Clarify what champions can and can’t do:

  • What guidance can they provide directly?
  • When should they escalate?
  • How do they connect to formal support channels?
  • What decisions can they make?

Measuring Champion Impact

Champion networks should demonstrate value:

Activity Metrics

  • Number of colleagues supported
  • Questions addressed
  • Sessions or demonstrations conducted
  • Resources shared

Outcome Metrics

  • AI adoption in champion areas vs. non-champion areas
  • Capability development in champion-supported teams
  • Time to proficiency for new AI users
  • Satisfaction with AI support

Qualitative Feedback

  • Colleague perceptions of champion helpfulness
  • Champion perceptions of their own effectiveness
  • Specific examples of impact
  • Improvement suggestions

Don’t over-engineer measurement—champions shouldn’t spend more time tracking than helping. But some visibility into impact supports the investment case.

Common Pitfalls

Selecting the Wrong People

Not every eager volunteer makes a good champion. Being good at AI doesn’t mean being good at helping others with AI. Screen for the full set of required attributes.

Insufficient Support

Champions left without development, resources, or time allocation become frustrated and ineffective. The network requires ongoing investment.

Disconnection from Strategy

Champion networks that drift away from organisational AI strategy become random and inconsistent. Maintain connection between champions and central direction.

Role Overload

Successful champions get overwhelmed with requests. Build in mechanisms to prevent burnout—whether through capacity limits, escalation paths, or additional champions.

Stagnation

Champion networks can become stale over time. Regular refreshment—new champions, new challenges, renewed development—maintains energy.

Evolution Over Time

Champion networks evolve as AI adoption matures:

Early Stage: Champions are pioneers, exploring what’s possible and sharing discoveries with cautious colleagues.
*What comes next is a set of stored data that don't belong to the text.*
-- ==== Sys2Proof/Laws/PerInstr.lean ====
section
/-!
SUPPORT. Laws/PerInstr.lean: the family Fields of LAWS.json: the fields of a well-formed instruction's word are read back as
that instruction, one lemma for each constructor.
-/
namespace Sys2Proof

/-- The fields of an instruction's word lie in the format its OPC selects, and the decoder reads the instruction from them. -/
def Laws.Fields.Statement (i : Instr) : Prop :=
  i.wf = true →
    (∀ f, i.fields = some f → f.instr = .ok i ∧ fieldsOf f.pack = some f) ∧
    (∀ f, i.kwFields = some f → instrOfR f = some i ∧ (f.opcode = 0x0B#7 ∨ f.opcode = 0x2B#7))

namespace Laws.Fields

theorem none_some {α : Type} {a : α} {P : Prop} (h : none = some a) : P := nomatch h
theorem wf_formCheck (i : Instr) (h : i.wf = true) : i.formCheck = none := by
  cases hc : i.formCheck with
  | none => rfl
  | some c =>
    rw [Instr.wf, Instr.wfCheck, hc] at h
    split at h <;> simp at h

/-- The format that an OPC selects. -/
def formatNo (o : Nat) : Nat :=
  if o = 0x01 || o = 0x08 || o = 0x0A || o = 0x0C || o = 0x17 || o = 0x18 || o = 0x19 || o = 0x29
      || o = 0x30 || o = 0x32 || o = 0x34 then 1
  else if o ≤ 0x1C then 0
  else if 0x20 ≤ o ∧ o ≤ 0x22 then 2
  else if (0x23 ≤ o ∧ o ≤ 0x28) ∨ (0x30 ≤ o ∧ o ≤ 0x39) then 0
  else if 0x40 ≤ o ∧ o ≤ 0x5A then 3
  else if 0x70 ≤ o ∧ o ≤ 0x75 then 4
  else if 0x80 ≤ o ∧ o ≤ 0x85 then 5
  else if (0x90 ≤ o ∧ o ≤ 0x96) ∨ (0xA0 ≤ o ∧ o ≤ 0xA4) ∨ (0xB0 ≤ o ∧ o ≤ 0xBC) then 6
  else if 0xC0 ≤ o ∧ o ≤ 0xCC then 7
  else 8

theorem fieldsOf_eq (w : Word) : fieldsOf w =
    match formatNo (w.extractLsb' 56 8).toNat with
    | 0 => some (.s3 (FmtS3.unpack w)) | 1 => some (.si (FmtSI.unpack w)) | 2 => some (.b (FmtB.unpack w))
    | 3 => some (.v3 (FmtV3.unpack w)) | 4 => some (.vm (FmtVM.unpack w)) | 5 => some (.m (FmtM.unpack w))
    | 6 => some (.e (FmtE.unpack w)) | 7 => some (.x (FmtX.unpack w)) | _ => none := by
  unfold fieldsOf formatNo
  simp only []
  repeat' split
  all_goals first | rfl | omega | simp_all

theorem inFormat_s3 (f : FmtS3) (h : formatNo f.opc.toNat = 0) : fieldsOf f.pack = some (.s3 f) := by
  rw [fieldsOf_eq, f.opc_pack, h, f.unpack_pack]; rfl
theorem inFormat_si (f : FmtSI) (h : formatNo f.opc.toNat = 1) : fieldsOf f.pack = some (.si f) := by
  rw [fieldsOf_eq, f.opc_pack, h, f.unpack_pack]; rfl
theorem inFormat_b (f : FmtB) (h : formatNo f.opc.toNat = 2) : fieldsOf f.pack = some (.b f) := by
  rw [fieldsOf_eq, f.opc_pack, h, f.unpack_pack]; rfl
theorem inFormat_v3 (f : FmtV3) (h : formatNo f.opc.toNat = 3) : fieldsOf f.pack = some (.v3 f) := by
  rw [fieldsOf_eq, f.opc_pack, h, f.unpack_pack]; rfl
theorem inFormat_vm (f : FmtVM) (h : formatNo f.opc.toNat = 4) : fieldsOf f.pack = some (.vm f) := by
  rw [fieldsOf_eq, f.opc_pack, h, f.unpack_pack]; rfl
theorem inFormat_m (f : FmtM) (h : formatNo f.opc.toNat = 5) : fieldsOf f.pack = some (.m f) := by
  rw [fieldsOf_eq, f.opc_pack, h, f.unpack_pack]; rfl
theorem inFormat_e (f : FmtE) (h : formatNo f.opc.toNat = 6) : fieldsOf f.pack = some (.e f) := by
  rw [fieldsOf_eq, f.opc_pack, h, f.unpack_pack]; rfl
theorem inFormat_x (f : FmtX) (h : formatNo f.opc.toNat = 7) : fieldsOf f.pack = some (.x f) := by
  rw [fieldsOf_eq, f.opc_pack, h, f.unpack_pack]; rfl

theorem guard_code (g : Guard) : Guard.ofCode g.code = g := by
  rcases g with ⟨p, b⟩
  revert p b
  decide
theorem cond_code (c : Cond) : Cond.ofCode c.code = some c := by cases c <;> rfl
theorem logicOp_code (c : LogicOp) : LogicOp.ofCode c.code = some c := by cases c <;> rfl
theorem intOp_code (c : IntOp) : IntOp.ofCode c.code = some c := by cases c <;> rfl
theorem floatOp_code (c : FloatOp) : FloatOp.ofCode c.code = some c := by cases c <;> rfl
theorem bitOp_code (c : BitOp) : BitOp.ofCode c.code = some c := by cases c <;> rfl
theorem shiftOp_code (c : ShiftOp) : ShiftOp.ofCode c.code = some c := by cases c <;> rfl
theorem ty_code (c : Ty) : Ty.ofCode c.code = some c := by cases c <;> rfl
theorem size_code (c : Size) : Size.ofCode c.code = c := by cases c <;> rfl
theorem scope_code (c : Scope) : Scope.ofCode c.code = some c := by cases c <;> rfl
theorem rounding_code (c : Rounding) : Rounding.ofCode c.code = c := by cases c <;> rfl
theorem memOrd_code (o : MemOrd) : MemOrd.ofCodes o.ordCode o.scopeCode = some o := by
  cases o <;> (try rename_i c; cases c) <;> rfl
theorem ordOf_code (o : Option Scope) : ordOf (ordBit o) (scopeBits o) = some o := by
  cases o <;> (try rename_i c; cases c) <;> rfl
theorem relOf_code (o : Option Scope) : relOf (relCode o) (scopeBits o) = some o := by
  cases o <;> (try rename_i c; cases c) <;> rfl
theorem sub0_zero (i : Instr) : sub0 0#4 i = .ok i := rfl
theorem subU_bit (u : Bool) (f : Bool → Instr) : subU ((bit u).setWidth 4) f = .ok (f u) := by cases u <;> rfl
theorem setWidth_back {n m : Nat} (h : n ≤ m) (x : BitVec n) : (x.setWidth m).setWidth n = x := by
  rw [BitVec.setWidth_setWidth_of_le _ h, BitVec.setWidth_eq]
theorem setWidth_back_6_4 (x : BitVec 4) : (x.setWidth 6).setWidth 4 = x := setWidth_back (by decide) x
theorem setWidth_back_6_3 (x : BitVec 3) : (x.setWidth 6).setWidth 3 = x := setWidth_back (by decide) x
theorem setWidth_back_10_6 (x : BitVec 6) : (x.setWidth 10).setWidth 6 = x := setWidth_back (by decide) x
theorem setWidth_back_10_4 (x : BitVec 4) : (x.setWidth 10).setWidth 4 = x := setWidth_back (by decide) x
theorem setWidth_back_10_3 (x : BitVec 3) : (x.setWidth 10).setWidth 3 = x := setWidth_back (by decide) x
theorem setWidth_back_8_2 (x : BitVec 2) : (x.setWidth 8).setWidth 2 = x := setWidth_back (by decide) x
theorem setWidth_back_8_4 (x : BitVec 4) : (x.setWidth 8).setWidth 4 = x := setWidth_back (by decide) x
theorem setWidth_back_8_6 (x : BitVec 6) : (x.setWidth 8).setWidth 6 = x := setWidth_back (by decide) x
theorem setWidth_back_12_4 (x : BitVec 4) : (x.setWidth 12).setWidth 4 = x := setWidth_back (by decide) x
theorem setWidth_back_5_4 (x : BitVec 4) : (x.setWidth 5).setWidth 4 = x := setWidth_back (by decide) x
theorem fn_hi (a b : BitVec 6) : (a ++ b).extractLsb' 6 6 = a := BitVec.extractLsb'_append_eq_left
theorem fn_lo (a b : BitVec 6) : (a ++ b).extractLsb' 0 6 = b := BitVec.extractLsb'_append_eq_right
theorem imm8_hi (a b : BitVec 4) : (a ++ b).extractLsb' 4 4 = a := BitVec.extractLsb'_append_eq_left
theorem imm8_lo (a b : BitVec 4) : (a ++ b).extractLsb' 0 4 = b := BitVec.extractLsb'_append_eq_right
theorem imm8Ord_ord (o : BitVec 2) (s : BitVec 3) : (imm8Ord o s).extractLsb' 6 2 = o := by revert o s; decide
theorem imm8Ord_scope (o : BitVec 2) (s : BitVec 3) : (imm8Ord o s).extractLsb' 3 3 = s := by revert o s; decide
theorem ld_ord (o : BitVec 1) (u : Bool) (z : BitVec 2) : (o ++ bit u ++ z).extractLsb' 3 1 = o := by revert o u z; decide
theorem ld_u (o : BitVec 1) (u : Bool) (z : BitVec 2) : (o ++ bit u ++ z)[2] = u := by revert o u z; decide
theorem ld_sz (o : BitVec 1) (u : Bool) (z : BitVec 2) : (o ++ bit u ++ z).setWidth 2 = z := by revert o u z; decide
theorem st_ord (o : BitVec 1) (z : BitVec 2) : (o ++ 0#1 ++ z).extractLsb' 3 1 = o := by revert o z; decide
theorem st_sz (o : BitVec 1) (z : BitVec 2) : (o ++ 0#1 ++ z).setWidth 2 = z := by revert o z; decide
theorem fnLdst_scope (a : BitVec 1) (c : BitVec 2) (s : BitVec 3) : (fnLdst a c s).extractLsb' 5 3 = s := by
  revert a c s; decide
theorem fnLdst_am (a : BitVec 1) (c : BitVec 2) (s : BitVec 3) : (fnLdst a c s)[11] = (a == 1#1) := by
  revert a c s; decide
theorem fnLdst_scale (a : BitVec 1) (c : BitVec 2) (s : BitVec 3) : (fnLdst a c s).extractLsb' 9 2 = c := by
  revert a c s; decide
theorem fnAtom_am (a : BitVec 1) (d : Bool) (o : BitVec 2) (s : BitVec 3) :
    (fnAtom a (bit d) o s)[11] = (a == 1#1) := by revert a d o s; decide
theorem fnAtom_sz (a : BitVec 1) (d : Bool) (o : BitVec 2) (s : BitVec 3) : (fnAtom a (bit d) o s)[10] = d := by
  revert a d o s; decide
theorem fnAtom_ord (a z : BitVec 1) (o : BitVec 2) (s : BitVec 3) : (fnAtom a z o s).extractLsb' 8 2 = o := by
  revert a z o s; decide
theorem fnAtom_scope (a z : BitVec 1) (o : BitVec 2) (s : BitVec 3) : (fnAtom a z o s).extractLsb' 5 3 = s := by
  revert a z o s; decide
theorem fnAtom_am0 (a : BitVec 1) (o : BitVec 2) (s : BitVec 3) : (fnAtom a 0#1 o s)[11] = (a == 1#1) := by
  revert a o s; decide
theorem mlb_n (n : BitVec 8) : n.extractLsb' 2 6 ++ (n.extractLsb' 0 2 ++ 0#4).extractLsb' 4 2 = n := by revert n; decide
theorem int_ne_cas (op : IntOp) : (op.code = 9#4) = False := by cases op <;> simp [IntOp.code]
theorem bit_true (b : Bool) : (bit b = 1#1) = (b = true) := by cases b <;> simp [bit]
Growth Stage: Champions focus on scaling adoption, supporting the majority as they catch up with early adopters.

Maturity Stage: Champions address advanced use cases and edge situations as basic AI use becomes routine.

Integration Stage: Champion skills become expected of all employees. The dedicated network may become less necessary.

Plan for these transitions rather than assuming the network’s role remains static.

Building the Case

To secure investment in a champion network:

Connect to adoption goals. What AI adoption outcomes is the organisation seeking? How do champions accelerate those outcomes?

Show the gap in current approach. Where is central training insufficient? What support needs aren’t being met?

Quantify potential impact. How much faster could capability develop with champions? What’s the value of that acceleration?

Propose pilot approach. Start with a contained pilot in one area, demonstrate results, then expand.

Address concerns. How will consistency be maintained? What happens if champions provide wrong guidance? How does this integrate with existing support?

The Human Element

At its best, a champion network isn’t just a training delivery mechanism. It’s a community of people who believe in AI’s potential and want to help others realise it.

That human element—people helping people—is often what makes the difference in adoption. Technology adoption is a human process. Networks of committed individuals accelerate it in ways that programs alone cannot.

Build the network. Develop the champions. Support their work.

The investment pays off many times over.